Assigned task: Output exactly the lines from the one holding "Kept.ite | fail_if_no_progress (apply Kept.upd)" through the final line of the entries.

==== Data under study ====

/-- SAMPLE_EDGE counts one sample of its own domain, the first edge giving the number the domain starts with, and in the halt does nothing
else; TICK_BOUNDARY with nothing waiting for it raises the strobe event once in 2^d ticks and has the delay lines read;
DOMAIN_REALIGNMENT at its boundary takes the difference to the time base off the counter, empties the domain's locks with full credit, sets
realigned and withdraws the pending state (01 R22, R28; 02 R49, R51; 18 R464; 19 R488).
Readings: log entry 89. Completes: sampleEdge, tickBoundary, domainRealignment. -/
def Obligations.SamplesAndTickBoundaries : Prop :=
  ∀ (s : State) (x : DomIx), s.started x = true → (s.dom x).b ≠ 0 →
    let d := s.dom x
    (∀ inputs, s.halted = true → Completes (.sampleEdge x inputs) s fun t =>
      (t.dom x).sample = (if d.fresh then d.sample else d.sample + 1) ∧ t.regs = s.regs ∧ t.locks = s.locks ∧ SameMemory s t ∧ ∀ y, y ≠ x.val → t.dom y = s.dom y) ∧
    (∀ inputs, Completes (.sampleEdge x inputs) s fun t =>
      (t.dom x).sample = (if d.fresh then d.sample else d.sample + 1) ∧ ∀ y, y ≠ x.val → t.dom y = s.dom y) ∧
    (s.halted = false → s.atBoundary x = true → (∀ u < 2, (s.sub u).abortAt = none) → s.cfg.laterRegs = [] → s.cfg.laterContents = [] →
      s.cfg.laterWords = [] → s.fov.waiting = [] → s.layers.shPending = [] → (∀ k < 4, s.linkState k ≠ 5) →
      exec (.tickBoundary x) s = .next
        ((if s.tick x % 2 ^ s.rd ⟨R.EVT_TICK_DIV, 8 * x, 4⟩ = 0 then s.wr (bitAt R.EVT_LOCAL_STATUS x) 1 else s).fetchDelays x)) ∧
    (d.realignAt = some d.sample → s.atBoundary x = true → Completes (.domainRealignment x) s fun t =>
      (t.dom x).sample = d.sample - BitVec.ofInt 64 (s.numberDrift x) ∧ (t.dom x).realignAt = none ∧
      t.is (R.CLK_DOMx_INT_STATUS_realigned x) = true ∧ t.is (R.CLK_DOMx_STATUS_realign_pending x) = false ∧ SameMemory s t ∧
      ∀ l k, t.lock l = some k → k.spec.domain = x → k.credit = k.spec.depth ∧ k.flight = [] ∧ k.present = [])


/-! ## Modes, takes, boot and resets (03, 21) -/

/-- MODE_REQUEST_WRITE: the group bits change only where the write asks for one side of the group; a mode whose overlay is absent, LEAD while
MEMBER is held or asked for with it, and MEMBER while LEAD is held are refused, each recorded; all other modes are requested as written, and a
change of what is staged starts a staging at once, or ends one where nothing is left to stage. While a replacement runs every change is refused
(03 R90, R94, R97, R101, R104, R105; 21 R538). The bit of a refused mode is not stored, which is the model's choice (log entry 107); said outside
fail-over state 3, without overlay-owned bits, with free gain banks (06 R177) and with the overlay of STANDBY where the pair is entered.
Completes: modeRequestWrite. -/
def Obligations.ModeRequests : Prop :=
  ∀ (s : State) (v : Word),
    let r : BitVec 12 := v.setWidth 12
    (s.replacing = true → exec (.modeRequestWrite v) s = .next ((s.refuseModes (r ^^^ s.modeReq)).answer [])) ∧
    (s.replacing = false → s.basinRefusals r = 0 → s.owned R.CFG_MODE_REQ = 0 → s.rd R.FOV_STATUS_state ≠ 3 →
      ((hasMode r 1 || hasMode r 2) = true → s.wantsSolo = true → s.modeAbsent 2 = false) →
      Completes (.modeRequestWrite v) s fun t =>
        let no (m : Nat) : Bool := hasMode r m && ((!hasMode s.modeReq m && s.modeAbsent m) ||
          (m == 6 && (s.holds 7 || (hasMode r 7 && !s.holds 6))) || (m == 7 && s.holds 6))
        (hasMode r 0 = (hasMode r 1 || hasMode r 2) → t.modeReq &&& 7 = s.modeReq &&& 7 ∧ t.is R.CFG_REFUSED_group = true) ∧
        (hasMode r 0 ≠ (hasMode r 1 || hasMode r 2) → (∀ m < 3, no m = false) → t.modeReq &&& 7 = r &&& 7) ∧
        (∀ m < 12, 3 ≤ m → hasMode t.modeReq m = (hasMode r m && !no m)) ∧
        (∀ m < 12, no m = true → t.is (bitAt R.CFG_REFUSED m) = true ∧ t.is R.CFG_INT_STATUS_refused = true) ∧
        (s.seq = seqIdle → stagedPart t.wantedSet ≠ stagedPart s.held → t.seq = seqStaging ∧ t.cfg.pendingSet = t.wantedSet) ∧
        (s.seq = seqStaging → stagedPart t.wantedSet = stagedPart s.held → stagedPart s.cfg.pendingSet ≠ stagedPart s.held →
          t.seq = seqIdle ∧ t.cfg.pendingSet = s.held ∧ (t.requester 3).pending = false ∧ (t.requester 3).grant = 0) ∧
        SameMemory s t ∧ ∀ a, a ∉ [R.CFG_MODE_REQ, R.CFG_REFUSED, R.CFG_INT_STATUS, R.CFG_STATUS, R.WEIR_INT_STATUS] → t.reg a = s.reg a)

/-- STAGING_COMPLETE arms the take, or waits for leave, or discards a staging with a bad overlay, with an event and a fault of level 1; TAKE_ABORT
discards staging and armed take; TAKE_REFUSED_LATE does so for a take not armed by the sample before the boundary of CFG_TAKE_AT, with the event
late, and does nothing for a take with no boundary asked for. The held set stays (03 R94, R95, R97, R98, R106).
Readings: log entries 56, 57, 60. Completes: stagingComplete, takeAbort, takeRefusedLate. -/
def Obligations.StagingEnds : Prop :=
  ∀ (s : State) (us : Nat) (ps : List PayloadContent),
    (s.rd R.GLB_REPL_STATUS_state ≠ 2 → s.seq = seqStaging → s.cfg.staged = false → s.cfg.prior = none → us < 2 ^ 32 →
      (s.stagedOverlays.all (s.overlayGood ps) = true → s.pastPoint s.cfgTakeAt = false → Completes (.stagingComplete us ps) s fun t =>
        t.seq = (if s.cfg.needLeave && (s.requester 3).pending then seqLeave else seqArmed) ∧ t.held = s.held ∧
        t.cfg.pendingSet = s.cfg.pendingSet ∧ t.reg R.CFG_STAGE_TIME = BitVec.ofNat 32 us ∧ SameMemory s t ∧
        ∀ a, a ∉ [R.CFG_STATUS, R.CFG_STAGE_TIME] → t.reg a = s.reg a) ∧
      (s.stagedOverlays.all (s.overlayGood ps) = false →
        exec (.stagingComplete us ps) s = .next ((s.discardStaging.raise R.CFG_INT_STATUS_stage_err).report 1 3 1))) ∧
    (s.seq = seqIdle → exec .takeAbort s = .next ((s.resetMaster 3).answer [])) ∧
    (s.seq ≠ seqIdle → Completes .takeAbort s fun t =>
      t.seq = seqIdle ∧ t.held = s.held ∧ t.cfg.pendingSet = s.held ∧ t.cfg.prior = none ∧ (t.requester 3).pending = false ∧
      (t.requester 3).grant = 0 ∧ SameMemory s t ∧ ∀ a, a ∉ [R.CFG_STATUS, R.XBAR_MSTATUS] → t.reg a = s.reg a) ∧
    (∀ p, s.seq ≠ seqIdle → s.seq ≠ seqArmed → s.cfgTakeAt = some p → p ≤ (s.dom s.takeDom).sample.toNat + 1 → Completes .takeRefusedLate s fun t =>
      t.seq = seqIdle ∧ t.held = s.held ∧ t.cfg.pendingSet = s.held ∧ t.is R.CFG_INT_STATUS_late = true ∧ SameMemory s t ∧
      ∀ a, a ∉ [R.CFG_STATUS, R.CFG_INT_STATUS] → t.reg a = s.reg a) ∧
    (s.replacing = false → (s.seq = seqIdle ∨ s.cfgTakeAt = none) → exec .takeRefusedLate s = .next s)
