-- ==== Sys2Proof/Laws/KeptOps.lean ====
section
/-!
SUPPORT. The relation `Kept` for the shared operations, power admission, the safe state, faults, serial audio and the bus.
-/
namespace Sys2Proof.Machine

set_option linter.unreachableTactic false
set_option linter.unusedTactic false

theorem State.wr_kept {s₀ : State} {s : State} (f : FieldAt) (v : Nat) (hK : Kept s₀ s) : Kept s₀ (State.wr s f v) := by
  unfold State.wr
  with_reducible repeat' first
    | assumption | apply State.setReg_kept

theorem State.wrS_kept {s₀ : State} {s : State} (f : FieldAt) (i : Int) (hK : Kept s₀ s) : Kept s₀ (State.wrS s f i) := by
  unfold State.wrS
  with_reducible repeat' first
    | assumption | apply State.wr_kept

theorem State.bump_kept {s₀ : State} {s : State} (f : FieldAt) (n : Nat) (hK : Kept s₀ s) : Kept s₀ (State.bump s f n) := by
  unfold State.bump
  with_reducible repeat' first
    | assumption | apply State.wr_kept

theorem State.least_kept {s₀ : State} {s : State} (f : FieldAt) (v : Nat) (hK : Kept s₀ s) : Kept s₀ (State.least s f v) := by
  unfold State.least
  with_reducible repeat' first
    | assumption | apply Kept.ite | apply State.wr_kept

theorem State.highest_kept {s₀ : State} {s : State} (f : FieldAt) (v : Nat) (hK : Kept s₀ s) : Kept s₀ (State.highest s f v) := by
  unfold State.highest
  with_reducible repeat' first
    | assumption | apply Kept.ite | apply State.wr_kept

theorem State.raise_kept {s₀ : State} {s : State} (f : FieldAt) (hK : Kept s₀ s) : Kept s₀ (State.raise s f) := by
  unfold State.raise
  with_reducible repeat' first
    | assumption | apply State.wr_kept

theorem State.setWide_kept {s₀ : State} {s : State} (lo hi v : Nat) (hK : Kept s₀ s) : Kept s₀ (State.setWide s lo hi v) := by
  unfold State.setWide
  with_reducible repeat' first
    | assumption | apply State.setReg_kept

theorem State.draw_kept {s₀ : State} {s : State} (hK : Kept s₀ s) : Kept s₀ (State.draw s).2 := by
  exact Kept.congr hK rfl rfl rfl rfl rfl rfl rfl

theorem State.answer_kept {s₀ : State} {s : State} (data : List Word) (r : Response) (hK :
    Kept s₀ s) : Kept s₀ (State.answer s data r) := by
  unfold State.answer
  with_reducible repeat' first
    | assumption | fail_if_no_progress (apply Kept.upd)

theorem State.settle_kept {s₀ : State} {s : State} (a : Nat) (mask : Word) (hK : Kept s₀ s) : Kept s₀ (State.settle s a mask) := by
  unfold State.settle
  with_reducible repeat' first
    | assumption | apply State.setReg_kept

theorem State.soften_kept {s₀ : State} {s : State} (a : Nat) (mask v : Word) (hK : Kept s₀ s) : Kept s₀ (State.soften s a mask v) := by
  unfold State.soften
  repeat' first
    | (extract_lets +onlyGivenNames x; refine Kept.cut (t := x) ?_ fun _ => ?_; on_goal 1 => subst x; on_goal 2 => clear_value x)
    | (extract_lets +onlyGivenNames x; subst x)
    | (with_reducible first
        | assumption | intro _ | fail_if_no_progress (apply Kept.upd))

theorem State.setShWaits_kept {s₀ : State} {s : State} (a : Nat) (on : Bool) (hK : Kept s₀ s) : Kept s₀ (State.setShWaits s a on) := by
  unfold State.setShWaits
  with_reducible repeat' first
    | assumption | intro _ | apply Kept.ite | fail_if_no_progress (apply Kept.upd)

theorem State.shTake_kept {s₀ : State} {s : State} (a : Nat) (hK : Kept s₀ s) : Kept s₀ (State.shTake s a) := by
  unfold State.shTake
  with_reducible repeat' first
    | assumption | apply Kept.ite | apply State.setShWaits_kept | apply State.settle_kept

theorem State.hw_kept {s₀ : State} {s : State} (f : FieldAt) (v : Nat) (hK : Kept s₀ s) : Kept s₀ (State.hw s f v) := by
  unfold State.hw
  with_reducible repeat' first
    | assumption | apply State.soften_kept | apply State.wr_kept

theorem State.sw_kept {s₀ : State} {s : State} (f : FieldAt) (v : Nat) (hK : Kept s₀ s) : Kept s₀ (State.sw s f v) := by
  unfold State.sw
  repeat' first
    | (extract_lets +onlyGivenNames x; refine Kept.cut (t := x) ?_ fun _ => ?_; on_goal 1 => subst x; on_goal 2 => clear_value x)
    | (extract_lets +onlyGivenNames x; subst x)
    | (with_reducible first
        | assumption | apply State.settle_kept | apply State.soften_kept)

====

Expected answer:
    | assumption | intro _ | apply Kept.ite | fail_if_no_progress (apply Kept.upd)

theorem State.shTake_kept {s₀ : State} {s : State} (a : Nat) (hK : Kept s₀ s) : Kept s₀ (State.shTake s a) := by
  unfold State.shTake
  with_reducible repeat' first
    | assumption | apply Kept.ite | apply State.setShWaits_kept | apply State.settle_kept

theorem State.hw_kept {s₀ : State} {s : State} (f : FieldAt) (v : Nat) (hK : Kept s₀ s) : Kept s₀ (State.hw s f v) := by
  unfold State.hw
  with_reducible repeat' first
    | assumption | apply State.soften_kept | apply State.wr_kept

theorem State.sw_kept {s₀ : State} {s : State} (f : FieldAt) (v : Nat) (hK : Kept s₀ s) : Kept s₀ (State.sw s f v) := by
  unfold State.sw
  repeat' first
    | (extract_lets +onlyGivenNames x; refine Kept.cut (t := x) ?_ fun _ => ?_; on_goal 1 => subst x; on_goal 2 => clear_value x)
    | (extract_lets +onlyGivenNames x; subst x)
    | (with_reducible first
        | assumption | apply State.settle_kept | apply State.soften_kept)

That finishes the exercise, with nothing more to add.